Planting Design for Winter Gardens

Amongst keen gardeners there is some debate about whether or not to 'tidy up' perennials in Autumn. This really is to stop your garden having lots of brown dead-looking plants in your garden for a few months until they shoot up again.

Amongst keen gardeners there is some debate about whether or not to 'tidy up' perennials in Autumn. This really is to stop your garden having lots of brown dead-looking plants in your garden for a few months until they shoot up again. Over the last decade or so, amongst some gardeners and garden designers there's been a slight change in fashion on this.

A key landscape designer who has influenced this is Piet Oudolf. Oudolf has challenged our thinking - why can't brown be beautiful too? After all it's part of nature's rich colour pallet. Most importantly though, Oudolf recognises the value of leaving seedheads on perennials, for their sculptural and architectural value to the garden. You lose height when you chop them all back.

But more importantly than this, you lose something far more important, and that's the magic of the frosted winter garden.

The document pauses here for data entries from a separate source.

/-- A run that starts a read: it is still reading, or finished in time at its first tick with an idle reader. -/
theorem reading_or_finished {s : State} (hidle : s.snsState = .idle) (hk : NoResetInContract s.inputs)
    (hstart : isSnsStart (tickInput s).bus = true) : ∀ n, n ≤ s.inputs.length → ReadingBefore s (n + 1) ∨
      ∃ (m : Nat) (t : State), core.run m s = .next t ∧ FinishedInTime s.cfg m t ∧ m ≤ n ∧ ReadingBefore s m := by
  intro n
  induction n with
  | zero => exact fun _ => .inl fun k h1 hlt => by omega
  | succ n ih =>
    intro hn
    rcases ih (by omega) with hbefore | ⟨m, t, hrun, hfin, hm, hbefore⟩
    · obtain ⟨u, t, hu, hrun, ht, hr⟩ := run_tick hk hn
      have hnext : Reading s.cfg (n + 1) t ∨ FinishedInTime s.cfg (n + 1) t := by
        rcases Nat.eq_zero_or_pos n with rfl | hpos
        · obtain rfl := next_inj.1 hu
          exact step_of_start hidle hstart hr ht
        · obtain ⟨u', hu', hread⟩ := hbefore n hpos n.lt_succ_self
          obtain rfl := next_inj.1 (hu.symm.trans hu')
          exact hread.next_tick hr ht
      rcases hnext with hread | hfin
      · refine .inl fun k h1 hlt => ?_
        rcases Nat.lt_succ_iff_lt_or_eq.1 hlt with hlt' | rfl
        · exact hbefore k h1 hlt'
        · exact ⟨t, hrun, hread⟩
      · exact .inr ⟨n + 1, t, hrun, hfin, le_rfl, hbefore⟩
    · exact .inr ⟨m, t, hrun, hfin, hm.trans n.le_succ, hbefore⟩

/-- A read in progress has not yet used up its limits. -/
theorem Reading.lt_limit {c : Config} {n : Nat} {s : State} (h : Reading c n s) : n < 18000 + c.tRel + 7900 := by
  have hbits := h.inv.receiving
  cases hst : s.snsState
  case idle => exact absurd hst h.busy
  all_goals
    have hnow := h.at_state hst
    simp only [firstEntry, lastEntry, snsLimit, snsStartLowUs, snsRespLowTo, snsRespHighTo, snsDataStartTo, snsBitStartTo,
      snsBitWidthTo] at hnow
    simp [hst] at hbits
    omega

/-- In which state a read is, up to the release's end. -/
theorem Reading.until_release {c : Config} {n : Nat} {s : State} (h : Reading c n s) (hn : n ≤ 18000 + c.tRel) :
    (n < 18000 → s.snsState = .startLow ∧ s.snsCnt.toNat = n) ∧
    (18000 ≤ n ∧ n < 18000 + c.tRel → s.snsState = .release ∧ s.snsCnt.toNat = n - 18000) ∧
    (n = 18000 + c.tRel → s.snsState = .respLow ∧ s.snsCnt = 0#15) := by
  rw [← BitVec.toNat_inj]
  cases hst : s.snsState
  case idle => exact absurd hst h.busy
  all_goals
    have hnow := h.at_state hst
    simp only [firstEntry, lastEntry, snsLimit, snsStartLowUs, elapsed] at hnow
    simp
    omega

theorem Reading.startLow_iff {c : Config} {n : Nat} {s : State} (h : Reading c n s) (hn : n ≤ 18000 + c.tRel) :
    s.snsState = .startLow ↔ n < 18000 := by
  refine ⟨fun hst => ?_, fun hlt => ((h.until_release hn).1 hlt).1⟩
  have hnow := h.at_state hst
  simp only [firstEntry, lastEntry, snsLimit, snsStartLowUs, elapsed] at hnow
  omega

/-- The line after the tick that follows `n` ticks of a read. -/
theorem Reading.dqOe_next_tick {c : Config} {n : Nat} {s t : State} (hread : Reading c n s) (hn : n ≤ 18000 + c.tRel)
    (hr : (tickInput s).rst = false) (h : step s = .next t) : t.dqOe = true ↔ n + 1 ≤ 18000 := by
  rw [step_dqOe hr h, or_iff_left fun hstart => hread.busy hstart.1]
  exact hread.startLow_iff hn

/-- Settles O55: a read cannot finish before the release ends (`FinishedInTime.notBefore`), so the run is reading at `n`, and
its windows are single ticks up to there (`Reading.until_release`); dq_oe follows from the state of the tick before. -/
theorem startConditionTiming : Obligations.StartConditionTiming := by
  intro s inp rest hidle hin hstart hkept n h1 hn hlen
  rw [← hin] at hkept hlen
  have hstart' : isSnsStart (tickInput s).bus = true := by rw [tickInput, hin]; exact hstart
  rcases reading_or_finished hidle hkept hstart' n hlen with hbefore | ⟨m, t, _, hfin, hm, _⟩
  · obtain ⟨t, hrun, hread⟩ := hbefore n h1 n.lt_succ_self
    refine ⟨t, hrun, ?_, hread.until_release hn⟩
    obtain ⟨k, rfl⟩ := Nat.exists_eq_add_of_le' h1
    obtain ⟨u, t', hu, hrun', ht, hr⟩ := run_tick hkept hlen
    obtain rfl := next_inj.1 (hrun.symm.trans hrun')
    rcases Nat.eq_zero_or_pos k with rfl | hpos
    · obtain rfl := next_inj.1 hu
      simp [step_dqOe hr ht, hidle, hstart']
    · obtain ⟨u', hu', hreading⟩ := hbefore k hpos (by omega)
      obtain rfl := next_inj.1 (hu.symm.trans hu')
      exact hreading.dqOe_next_tick (by omega) hr ht
  · have := hfin.notBefore
    omega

In fact, what happens, is when you have a frost, and especially a much sought after hoar frost, you begin to understand why keeping your seedheads is an essential part of a beautiful planting design scheme for a winter garden. A hoar frost (also called radiation frost or or pruina) is formed when the temperature of solid surfaces are below the freezing point of water. It creates that winter-wonderland feel, coating everything in a deposit of needle-like ice crystals. Most importantly though, for photographers and gardeners and landscape designers, a hoar frost, combined with low winter-light, can turn your garden into a magical art piece.

I've been experimenting over the last few winters, to establish which seedheads come alive with glamour when the frosts coat them. You can see from these photos, these are some of my favourites to keep: Alliums, Anglica Gigas, Chervil, Echinops, Fennel, Pennistum, Phlomis, Sedums and Pampas Grass.